Thanks Joxy. That really helped a lot. It is amazing how much you know about this! Perhaps I have come across something to do with Wagner, but have forgotten it. Oh well. Anyways, that really did help a lot. Anyways, I went on to read more about it last night and I found this: http://www.isi.org/lectures/text/pdf/birzer.pdf . I printed it off, and I plan to give it to the teacher. It might be difficult because he isn't my piano teacher, and I don't really see him very often. But thanks again!


----------



## joxy (Aug 11, 2004)

I'm glad to hear that 33P, and now it's my turn to offer you a big vote of thanks, for pointing me to that fascinating .pdf. I've learned a lot from it!

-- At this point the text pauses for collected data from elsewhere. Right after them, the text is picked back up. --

/-! ### `State.finishOpt` -/

@[simp] theorem State.finishOpt_now (s : State) (id : Option Nat) (st : Nat) (r0 r1 r2 : Option Nat) : (s.finishOpt id st r0 r1 r2).now = s.now := by
  unfold State.finishOpt; split <;> simp
@[simp] theorem State.finishOpt_boot (s : State) (id : Option Nat) (st : Nat) (r0 r1 r2 : Option Nat) : (s.finishOpt id st r0 r1 r2).boot = s.boot := by
  unfold State.finishOpt; split <;> simp
@[simp] theorem State.finishOpt_sec (s : State) (id : Option Nat) (st : Nat) (r0 r1 r2 : Option Nat) : (s.finishOpt id st r0 r1 r2).sec = s.sec := by
  unfold State.finishOpt; split <;> simp
@[simp] theorem State.finishOpt_shore (s : State) (id : Option Nat) (st : Nat) (r0 r1 r2 : Option Nat) : (s.finishOpt id st r0 r1 r2).shore = s.shore := by
  unfold State.finishOpt; split <;> simp
@[simp] theorem State.finishOpt_tm (s : State) (id : Option Nat) (st : Nat) (r0 r1 r2 : Option Nat) : (s.finishOpt id st r0 r1 r2).tm = s.tm := by
  unfold State.finishOpt; split <;> simp
@[simp] theorem State.finishOpt_powerHours (s : State) (id : Option Nat) (st : Nat) (r0 r1 r2 : Option Nat) : (s.finishOpt id st r0 r1 r2).powerHours = s.powerHours := by
  unfold State.finishOpt; split <;> simp
@[simp] theorem State.finishOpt_hourDue (s : State) (id : Option Nat) (st : Nat) (r0 r1 r2 : Option Nat) : (s.finishOpt id st r0 r1 r2).hourDue = s.hourDue := by
  unfold State.finishOpt; split <;> simp
@[simp] theorem State.finishOpt_channels (s : State) (id : Option Nat) (st : Nat) (r0 r1 r2 : Option Nat) : (s.finishOpt id st r0 r1 r2).channels = s.channels := by
  unfold State.finishOpt; split <;> simp
@[simp] theorem State.finishOpt_groups (s : State) (id : Option Nat) (st : Nat) (r0 r1 r2 : Option Nat) : (s.finishOpt id st r0 r1 r2).groups = s.groups := by
  unfold State.finishOpt; split <;> simp
@[simp] theorem State.finishOpt_convs (s : State) (id : Option Nat) (st : Nat) (r0 r1 r2 : Option Nat) : (s.finishOpt id st r0 r1 r2).convs = s.convs := by
  unfold State.finishOpt; split <;> simp
@[simp] theorem State.finishOpt_srams (s : State) (id : Option Nat) (st : Nat) (r0 r1 r2 : Option Nat) : (s.finishOpt id st r0 r1 r2).srams = s.srams := by
  unfold State.finishOpt; split <;> simp
@[simp] theorem State.finishOpt_mem (s : State) (id : Option Nat) (st : Nat) (r0 r1 r2 : Option Nat) : (s.finishOpt id st r0 r1 r2).mem = s.mem := by
  unfold State.finishOpt; split <;> simp
@[simp] theorem State.finishOpt_written (s : State) (id : Option Nat) (st : Nat) (r0 r1 r2 : Option Nat) : (s.finishOpt id st r0 r1 r2).written = s.written := by
  unfold State.finishOpt; split <;> simp
@[simp] theorem State.finishOpt_retireList (s : State) (id : Option Nat) (st : Nat) (r0 r1 r2 : Option Nat) : (s.finishOpt id st r0 r1 r2).retireList = s.retireList := by
  unfold State.finishOpt; split <;> simp
@[simp] theorem State.finishOpt_jobKeys (s : State) (id : Option Nat) (st : Nat) (r0 r1 r2 : Option Nat) : (s.finishOpt id st r0 r1 r2).jobKeys = s.jobKeys := by
  unfold State.finishOpt; split <;> simp
@[simp] theorem State.finishOpt_jobs (s : State) (id : Option Nat) (st : Nat) (r0 r1 r2 : Option Nat) : (s.finishOpt id st r0 r1 r2).jobs = s.jobs := by
  unfold State.finishOpt; split <;> simp
@[simp] theorem State.finishOpt_copyIns (s : State) (id : Option Nat) (st : Nat) (r0 r1 r2 : Option Nat) : (s.finishOpt id st r0 r1 r2).copyIns = s.copyIns := by
  unfold State.finishOpt; split <;> simp
@[simp] theorem State.finishOpt_part (s : State) (id : Option Nat) (st : Nat) (r0 r1 r2 : Option Nat) : (s.finishOpt id st r0 r1 r2).part = s.part := by
  unfold State.finishOpt; split <;> simp
@[simp] theorem State.finishOpt_nextId (s : State) (id : Option Nat) (st : Nat) (r0 r1 r2 : Option Nat) : (s.finishOpt id st r0 r1 r2).nextId = s.nextId := by
  unfold State.finishOpt; split <;> simp
@[simp] theorem State.finishOpt_batch (s : State) (id : Option Nat) (st : Nat) (r0 r1 r2 : Option Nat) : (s.finishOpt id st r0 r1 r2).batch = s.batch := by
  unfold State.finishOpt; split <;> simp
@[simp] theorem State.finishOpt_seen (s : State) (id : Option Nat) (st : Nat) (r0 r1 r2 : Option Nat) : (s.finishOpt id st r0 r1 r2).seen = s.seen := by
  unfold State.finishOpt; split <;> simp
@[simp] theorem State.finishOpt_since (s : State) (id : Option Nat) (st : Nat) (r0 r1 r2 : Option Nat) : (s.finishOpt id st r0 r1 r2).since = s.since := by
  unfold State.finishOpt; split <;> simp
@[simp] theorem State.finishOpt_lowWater (s : State) (id : Option Nat) (st : Nat) (r0 r1 r2 : Option Nat) : (s.finishOpt id st r0 r1 r2).lowWater = s.lowWater := by
  unfold State.finishOpt; split <;> simp
@[simp] theorem State.finishOpt_lowReport (s : State) (id : Option Nat) (st : Nat) (r0 r1 r2 : Option Nat) : (s.finishOpt id st r0 r1 r2).lowReport = s.lowReport := by
  unfold State.finishOpt; split <;> simp
@[simp] theorem State.finishOpt_pending (s : State) (id : Option Nat) (st : Nat) (r0 r1 r2 : Option Nat) : (s.finishOpt id st r0 r1 r2).pending = s.pending := by
  unfold State.finishOpt; split <;> simp
@[simp] theorem State.finishOpt_chan (s : State) (id : Option Nat) (st : Nat) (r0 r1 r2 : Option Nat) (i : Nat) : (s.finishOpt id st r0 r1 r2).chan i = s.chan i := by simp [State.chan]
@[simp] theorem State.finishOpt_conv (s : State) (id : Option Nat) (st : Nat) (r0 r1 r2 : Option Nat) (i : Nat) : (s.finishOpt id st r0 r1 r2).conv i = s.conv i := by simp [State.conv]
@[simp] theorem State.finishOpt_sram (s : State) (id : Option Nat) (st : Nat) (r0 r1 r2 : Option Nat) (i : Nat) : (s.finishOpt id st r0 r1 r2).sram i = s.sram i := by simp [State.sram]
@[simp] theorem State.finishOpt_group (s : State) (id : Option Nat) (st : Nat) (r0 r1 r2 : Option Nat) (i : Nat) : (s.finishOpt id st r0 r1 r2).group i = s.group i := by simp [State.group]
@[simp] theorem State.finishOpt_entry (s : State) (id : Option Nat) (st : Nat) (r0 r1 r2 : Option Nat) (i : Nat) : (s.finishOpt id st r0 r1 r2).entry i = s.entry i := by simp [State.entry]
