theorem State.setChan_quiet {s0 s : State} (c : Nat) (x : Channel) (h : s0.Quiet s) : s0.Quiet (s.setChan c x) := ⟨h.kept, h.now, h.ids⟩
theorem State.setRing_quiet {s0 s : State} (r : Nat) (x : Ring) (h : s0.Quiet s) : s0.Quiet (s.setRing r x) := ⟨h.kept, h.now, h.ids⟩
theorem State.setLink_quiet {s0 s : State} (n : Nat) (x : Link) (h : s0.Quiet s) : s0.Quiet (s.setLink n x) := ⟨h.kept, h.now, h.ids⟩
theorem State.setConv_quiet {s0 s : State} (k : Nat) (x : Converter) (h : s0.Quiet s) : s0.Quiet (s.setConv k x) := ⟨h.kept, h.now, h.ids⟩
theorem State.setSram_quiet {s0 s : State} (k : Nat) (x : Sram) (h : s0.Quiet s) : s0.Quiet (s.setSram k x) := ⟨h.kept, h.now, h.ids⟩
theorem State.setGroup_quiet {s0 s : State} (g : Nat) (x : Group) (h : s0.Quiet s) : s0.Quiet (s.setGroup g x) := ⟨h.kept, h.now, h.ids⟩
theorem State.onSec_quiet {s0 s : State} (g : Security → Security) (h : s0.Quiet s) : s0.Quiet (s.onSec g) := ⟨h.kept, h.now, h.ids⟩
theorem State.onTm_quiet {s0 s : State} (g : Timing → Timing) (h : s0.Quiet s) : s0.Quiet (s.onTm g) := ⟨h.kept, h.now, h.ids⟩
theorem State.onShore_quiet {s0 s : State} (g : Shore → Shore) (h : s0.Quiet s) : s0.Quiet (s.onShore g) := ⟨h.kept, h.now, h.ids⟩
theorem State.onBoot_quiet {s0 s : State} (g : Boot → Boot) (h : s0.Quiet s) : s0.Quiet (s.onBoot g) := ⟨h.kept, h.now, h.ids⟩
theorem State.at_quiet {s0 s : State} (due : Nat) (h : s0.Quiet s) : s0.Quiet (s.at due) :=
  ⟨h.kept, Nat.le_trans h.now (Nat.le_max_left _ _), h.ids⟩
theorem State.draw_quiet {s0 s : State}  (h : s0.Quiet s) : s0.Quiet (s.draw ) := ⟨h.kept, h.now, h.ids⟩
theorem State.emit_quiet {s0 s : State} (o : Output) (h : s0.Quiet s) : s0.Quiet (s.emit o) := ⟨h.kept, h.now, h.ids⟩
theorem State.raise_quiet {s0 s : State} (source code sev : Nat) (d0 : Word) (d1 : BitVec 32) (cause : Option Nat) (h : s0.Quiet s) : s0.Quiet (s.raise source code sev d0 d1 cause) := ⟨h.kept, h.now, h.ids⟩
theorem State.onAge_quiet {s0 s : State} (c : Nat) (g : Ageing → Ageing) (h : s0.Quiet s) : s0.Quiet (s.onAge c g) := ⟨h.kept, h.now, h.ids⟩
theorem State.onBu_quiet {s0 s : State} (c : Nat) (g : Bringup → Bringup) (h : s0.Quiet s) : s0.Quiet (s.onBu c g) := ⟨h.kept, h.now, h.ids⟩
theorem State.onPw_quiet {s0 s : State} (c : Nat) (g : Power → Power) (h : s0.Quiet s) : s0.Quiet (s.onPw c g) := ⟨h.kept, h.now, h.ids⟩
theorem State.onCal_quiet {s0 s : State} (c : Nat) (g : Cal → Cal) (h : s0.Quiet s) : s0.Quiet (s.onCal c g) := ⟨h.kept, h.now, h.ids⟩
theorem State.onFec_quiet {s0 s : State} (c : Nat) (g : Fec → Fec) (h : s0.Quiet s) : s0.Quiet (s.onFec c g) := ⟨h.kept, h.now, h.ids⟩
theorem State.onKp_quiet {s0 s : State} (c : Nat) (g : Kapra → Kapra) (h : s0.Quiet s) : s0.Quiet (s.onKp c g) := ⟨h.kept, h.now, h.ids⟩
theorem State.onLd_quiet {s0 s : State} (c : Nat) (g : Loading → Loading) (h : s0.Quiet s) : s0.Quiet (s.onLd c g) := ⟨h.kept, h.now, h.ids⟩
theorem State.onPm_quiet {s0 s : State} (c : Nat) (g : P2mp → P2mp) (h : s0.Quiet s) : s0.Quiet (s.onPm c g) := ⟨h.kept, h.now, h.ids⟩
theorem State.onOpt_quiet {s0 s : State} (c : Nat) (g : Optics → Optics) (h : s0.Quiet s) : s0.Quiet (s.onOpt c g) := ⟨h.kept, h.now, h.ids⟩
theorem State.onCap_quiet {s0 s : State} (c : Nat) (g : Capture → Capture) (h : s0.Quiet s) : s0.Quiet (s.onCap c g) := ⟨h.kept, h.now, h.ids⟩
theorem State.onRx_quiet {s0 s : State} (c : Nat) (g : Receiver → Receiver) (h : s0.Quiet s) : s0.Quiet (s.onRx c g) := ⟨h.kept, h.now, h.ids⟩
theorem State.onSl_quiet {s0 s : State} (c : Nat) (g : Slots → Slots) (h : s0.Quiet s) : s0.Quiet (s.onSl c g) := ⟨h.kept, h.now, h.ids⟩
theorem State.onChan_quiet {s0 s : State} (c : Nat) (g : Channel → Channel) (h : s0.Quiet s) : s0.Quiet (s.onChan c g) := ⟨h.kept, h.now, h.ids⟩
theorem State.onRing_quiet {s0 s : State} (r : Nat) (g : Ring → Ring) (h : s0.Quiet s) : s0.Quiet (s.onRing r g) := ⟨h.kept, h.now, h.ids⟩
theorem State.onLink_quiet {s0 s : State} (n : Nat) (g : Link → Link) (h : s0.Quiet s) : s0.Quiet (s.onLink n g) := ⟨h.kept, h.now, h.ids⟩
theorem State.onConv_quiet {s0 s : State} (k : Nat) (g : Converter → Converter) (h : s0.Quiet s) : s0.Quiet (s.onConv k g) := ⟨h.kept, h.now, h.ids⟩
theorem State.onSram_quiet {s0 s : State} (k : Nat) (g : Sram → Sram) (h : s0.Quiet s) : s0.Quiet (s.onSram k g) := ⟨h.kept, h.now, h.ids⟩
theorem State.onGroup_quiet {s0 s : State} (k : Nat) (g : Group → Group) (h : s0.Quiet s) : s0.Quiet (s.onGroup k g) := ⟨h.kept, h.now, h.ids⟩
theorem State.msix_quiet {s0 s : State} (n v : Nat) (h : s0.Quiet s) : s0.Quiet (s.msix n v) :=
  State.quiet_of h (by simp) (by simp) (by simp)
theorem State.signal_quiet {s0 s : State} (r : Nat) (h : s0.Quiet s) : s0.Quiet (s.signal r) :=
  State.quiet_of h (by simp) (by simp) (by simp)
theorem State.wrote_quiet {s0 s : State} (r : Nat) (b : Bool) (h : s0.Quiet s) : s0.Quiet (s.wrote r b) :=
  State.quiet_of h (by simp) (by simp) (by simp)
theorem State.writeCompletion_quiet {s0 s : State} (q : Nat) (c : Completion) (b : Bool) (h : s0.Quiet s) : s0.Quiet (s.writeCompletion q c b) :=
  State.quiet_of h (by simp) (by simp) (by simp)
theorem State.writeBuf_quiet {s0 s : State} (f : Flight) (off : Nat) (bs : List Byte) (h : s0.Quiet s) : s0.Quiet (s.writeBuf f off bs) :=
  State.quiet_of h (by simp) (by simp) (by simp)
theorem State.writeAt_quiet {s0 s : State} (f : Flight) (a : Word) (bs : List Byte) (h : s0.Quiet s) : s0.Quiet (s.writeAt f a bs) :=
  State.quiet_of h (by simp) (by simp) (by simp)
theorem State.remark_quiet {s0 s : State}  (h : s0.Quiet s) : s0.Quiet (s.remark ) :=
  State.quiet_of h (by simp) (by simp) (by simp)
theorem State.finish_quiet {s0 s : State} (f : Flight) (st : Nat) (r0 r1 r2 : Option Nat) (h : s0.Quiet s) :
    s0.Quiet (s.finish f st r0 r1 r2) := by
  refine ⟨by simp [h.kept], by simp [h.now], ?_⟩
  rw [State.finish_flights]
  exact State.quiet_filter h _
theorem State.dropFlight_quiet {s0 s : State} (id : Nat) (h : s0.Quiet s) : s0.Quiet (s.dropFlight id) :=
  ⟨h.kept, h.now, State.quiet_filter h _⟩
theorem State.finishId_quiet {s0 s : State} (id st : Nat) (r0 r1 r2 : Option Nat) (h : s0.Quiet s) :
    s0.Quiet (s.finishId id st r0 r1 r2) := by
  unfold State.finishId
  split
  · exact State.finish_quiet _ _ _ _ _ h
  · exact h
theorem State.finishOpt_quiet {s0 s : State} (id : Option Nat) (st : Nat) (r0 r1 r2 : Option Nat) (h : s0.Quiet s) :
    s0.Quiet (s.finishOpt id st r0 r1 r2) := by
  unfold State.finishOpt
  split
  · exact State.finishId_quiet _ _ _ _ _ h
  · exact h
theorem State.finishAll_quiet {s0 s : State} (ids : List Nat) (st : Nat) (h : s0.Quiet s) : s0.Quiet (s.finishAll ids st) :=
  foldl_quiet _ _ _ (fun _ id hs => State.finishId_quiet id st none none none hs) h
theorem State.answer_quiet {s0 s : State} (f : Flight) (ws : List Word) (r0 r1 r2 : Option Nat) (h : s0.Quiet s) :
    s0.Quiet (s.answer f ws r0 r1 r2) := State.finish_quiet _ _ _ _ _ (State.writeBuf_quiet _ _ _ h)
theorem State.onFlight_quiet {s0 s : State} (id : Nat) (g : Flight → Flight) (hg : ∀ f, (g f).id = f.id) (h : s0.Quiet s) :
    s0.Quiet (s.onFlight id g) :=
  State.quiet_map h rfl rfl (fun f => if f.id = id then g f else f) rfl fun f => by split <;> simp [hg]
theorem State.run_quiet {s0 s : State} (f : Flight) (h : s0.Quiet s) : s0.Quiet (s.run f) :=
  State.onFlight_quiet _ _ (fun _ => rfl) h
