-- ==== Sys2Proof/Tests/Slice0.lean ====
section
/-! SUPPORT. Tests: ill-formed commands that the check refuses, published check values, one step, and for each statement
states and operands that meet its hypotheses, clause by clause. -/

namespace Sys2Proof.Tests
open Sys2Proof.Machine
set_option maxRecDepth 4000

/-- The module running, link 0 trained, a command ring and its completion ring enabled in the common block. -/
def up : State :=
  let b : Boot := { booted := true, running := true, released := true, laserOffN := false }
  let l : Link := { trained := true, dbAddr := 1 }
  { State.reset with
    boot := b, links := [(0, l)], nextId := 6
    rings := [(49152, { addr := 1, en := true, cq := 49153 }), (49153, { addr := 2, en := true, kind := .completion, size := 1 })] }

/-- A descriptor. -/
def desc (op tgt len : Nat) (p0 : Word := 0) (p1 : Word := 0) (p2 : Word := 0) : Desc :=
  { w0 := mkWord [(0, 16, op), (16, 6, tgt), (32, 32, 7)], w1 := if len = 0 then 0 else 4096, w2 := BitVec.ofNat 64 len
    w3 := p0, w4 := p1, w5 := p2 }

/-- A command fetched from ring 49152, started. -/
def cmd (op tgt len : Nat) (p0 : Word := 0) (p1 : Word := 0) (p2 : Word := 0) : Flight :=
  { id := 5, link := 0, ring := 49152, index := 0, desc := desc op tgt len p0 p1 p2, phase := .started
    owned := 0xFFFFFFFF, primary := true }

/-- A state with one command in flight. -/
def holding (s : State) (f : Flight) : State := { s with flights := [f] }

/-- Channel 0 at step 4 of bring-up, sending. -/
def live : Channel := { pw := { level := .spring }, bu := { step := 4 }, tf := { sending := true } }

/-- All subcarriers Active at one loading. -/
def fullSet (code : Nat) : LoadSet := { lit := 0xFFFF, active := 0xFFFF, codes := List.replicate 32 code }

/-- A channel that carries, at 32 GBd on every subcarrier, tracking and In-frame. -/
def carry : Channel :=
  { live with
    bu := { step := 4, params := { rate := 32 } }, ld := { tx := fullSet 64, rx := fullSet 64 }
    rx := { state := .tracking, acquired := 0xFFFF }, rf := { state := .inFrame, numKnown := true } }

/-- A loading request for a full transmit set. -/
def setWords (code : Nat) : List Word :=
  0x1FFFFFFFF :: List.replicate 4 (BitVec.ofNat 64 (0x0101010101010101 * code)) ++ [0, 0, 0]

/-- The running module with channel 0 as given. -/
def chan0 (ch : Channel) : State := up.setChan 0 ch

/-- A sealed key of 32 bytes of 5, wrapped under the key of number 258. -/
def wrapped (w0 : Word) : List Byte :=
  let r := Crypto.gcmEncrypt (Crypto.keyBytes 258) (List.replicate 12 0) (Crypto.nats (Word.bytes w0)) (List.replicate 32 5)
  Word.bytes w0 ++ List.replicate 16 0 ++ Crypto.bytesOf r.1 ++ Crypto.bytesOf r.2 ++ List.replicate 8 0

/-- A map with no assignment and no grant. -/
def noGrants : List Word := mkWord [(0, 32, 9)] :: List.replicate 159 0
def emptyMap : List Word := noGrants ++ [BitVec.ofNat 64 (crc32c (wordsBytes noGrants))]

/-- A received line frame with nothing in it. -/
def aFrame : FrameIn :=
  { streams := [], codewords := [], offshore := false, odd := none, devs := [], arrival := 0 }

/-- The figures of a received multiframe. -/
def quality : QualityIn :=
  { snr := List.replicate 32 none, evm := List.replicate 32 none, subs := List.replicate 16 (0, 0, 0, 0), cd := 0, freq := 0
    clk := 0, slips := 0, adc := List.replicate 4 (0, 0) }

/-- The estimates of a calibration window without positions. -/
def window : CalEstimate :=
  { est := [], half1 := [], half2 := [], resp := [], ilRes := List.replicate 4 0, eye := List.replicate 4 0, low := false
    clip := List.replicate 4 0 }

/-- Readings of the base plate, and the samples of a capture. -/
def plate : Plate := { t4 := 200, t5 := 200, t6 := 200, t7 := 200 }
def sample : CapSample := { num := none, ofs := 3, pre := [], post := [] }

/-! ### Well-formed commands -/

/-- A shore frame with nothing in it. -/
def hop : ShoreFrame := { dst := 0, src := 0, typ := 0, hops := 0, seq := 0, body := [] }

theorem test_wellFormed_accepts :
    Instr.allWf [.partChange 0 (List.replicate 8 0), .fecProfile 0 [], .ringEnable 0 0 1, .registerWrite 0 0 8 8 0, .hello true hop] =
      true := by decide

/-- One ill-formed command for each check. -/
theorem test_illFormed_refused :
    Instr.wf (.ohmSend 0 (List.replicate 262145 0)) = false ∧
    Instr.wf (.decimRecord 0 0 (List.replicate 65537 [])) = false ∧
    Instr.wf (.entropyHealthFailure (List.replicate 65537 true)) = false ∧
    [Instr.partChange 0 [], .tribProvision 0 [], .tribModify 0 [], .tribPromiseRelease 0 (List.replicate 33 0),
      .tribPromiseReinstate 0 (List.replicate 33 0), .slotWrite 0 (List.replicate 401 0), .cipherSetup 0 [], .keyLoad 0 [],
      .jobKeyLoad 0 [], .loadChange 0 [], .chanBringup 0 [] plate, .fecProfile 0 [0], .opticsStatus 0 0 0 0 65536,
      .captureArm 0 { sample with ofs := 16777216 }, .captureArm 0 { sample with pre := [[1]] },
      .captureTaken 0 { sample with post := [[1, 2, 3]] }, .leafSet 0 [], .leafLoad 0 [],
      .monScanSet 0 (List.replicate 17 0), .monFilterSet 0 [0], .pwrStatus 0 65536 0, .pwrStatus 0 0 4294967296,
      .pwrModule 0 4294967296 0, .pwrModule 0 0 4294967296, .attestReport 0 [], .kekEstablish 0 [],
      .shoreSend 0 (List.replicate 1457 0), .ringEnable 0 0 0, .ringDisable 0 0 1, .rcvGo 0, .registerWrite 0 1 0 8 0,
      .registerWrite 0 0 0 3 0, .registerWrite 0 0 4 8 0, .registerWrite 0 0 2097152 8 0, .doorbellReadDone 0 0 [],
      .linkTrained 0 0 1, .linkTrained 0 1 0, .ingressHostFrame 0 0 [] [],
      .rxLineFrame 0 none { aFrame with codewords := [([true], 1)] },
      .rxLineFrame 0 none { aFrame with codewords := [(List.replicate 8320 false, 17)] },
      .rxMultiframeEnd 0 { quality with snr := [] }, .rxMultiframeEnd 0 { quality with evm := [] },
      .rxMultiframeEnd 0 { quality with subs := [] }, .rxMultiframeEnd 0 { quality with adc := [] }, .lossOfSignal 0 [],
      .calWindowEnd 0 true { window with half1 := [0] }, .calWindowEnd 0 true { window with half2 := [0] },
      .calWindowEnd 0 true { window with ilRes := [] }, .calWindowEnd 0 true { window with eye := [] },
      .calWindowEnd 0 true { window with clip := [] }, .calWindowEnd 0 true { window with eye := List.replicate 4 4096 },
      .entropyStartupTest [], .decimRecord 0 0 [List.replicate 257 0], .burstDetect 0 0 [] { rows := [], snr := 0 },
      .timingSecond [] 0 0, .testEnd 0 [], .hello true { hop with dst := 2048 },
      .addrAssign true { hop with src := 2048 }, .invReq true { hop with typ := 256 }, .invResp true { hop with hops := 2048 },
      .alarm true { hop with body := List.replicate 1457 0 }, .laserOff true { hop with dst := 2048 },
      .msg true { hop with dst := 2048 }, .urgentRequestDone 0 [] {}].all (fun i => !i.wf) = true :=
  ⟨by rw [Instr.wf, List.length_replicate]; decide, by rw [Instr.wf, List.length_replicate]; rfl,
    by rw [Instr.wf, List.length_replicate]; decide, by decide +kernel⟩

/-! ### Published values and one step -/

/-- The nine ASCII digits. -/
def digits : List Byte := [0x31, 0x32, 0x33, 0x34, 0x35, 0x36, 0x37, 0x38, 0x39]

/-- The usual check values of the four CRCs of R400. -/
theorem test_crc_values : crc32 digits = 0xCBF43926 ∧ crc32c digits = 0xE3069283 ∧ crc16 digits = 0x29B1 ∧
    crc64 digits = 0x6C40DF5F0B497347 := by decide +kernel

I mentioned the "Ride of the valkyries", which has often been used in films to raise some excitement, and which I'm sure you know even if you don't know what it is. There's another bit of Wagner that you almost certainly do know: the Wedding March, from the slightly less heavy opera Lohengrin. It's the one that people here tend to make fun of, setting words to it such as "here comes the bride, forty inches wide", which gives you an idea that Wagner really shouldn't be taken as seriously as many people insist he should be!
He shouldn't be completely ignored though, and, if you can take opera at all, you might make a start with The Master Singers of Nuremburg or The Flying Dutchman, which are both less weighty again than the Ring quartet. If you're not used to operat at all though, I definitely recommend Mozart as an introduction, definitely to be taken, along with Puccini, Rossini, Verdi, and Bizet, well before Wagner.


----------



## Inderjit S (Sep 2, 2004)

Question E21 in the following link deals with your question well.


----------



## Eledhwen (Jan 3, 2008)

I just found this archive in the New Yorker. It's three pages long, so I won't lift it, but it's very interesting and well written (in my occasionally humble opinion).


----------



## geordie (Oct 8, 2008)

Many people have drawn comparisons between Wagner's Ring Cycle and Tolkien's The Lord of the Rings; but these comparisons don't stand up to much scrutiny. Tolkien was peeved by this sort of thing - 'Both rings are round' he once wrote 'and there the resemblance ceases'.

Of course, Tolkien knew the Niebelunglied in the original, and had no need for Wagner to teach him anything about that; but his real interest lay in the Norse version; of Sigurd and Fafnir, which he first encountered as a child in the Red Fairy Book, edited by Andrew Lang. (1890)


----------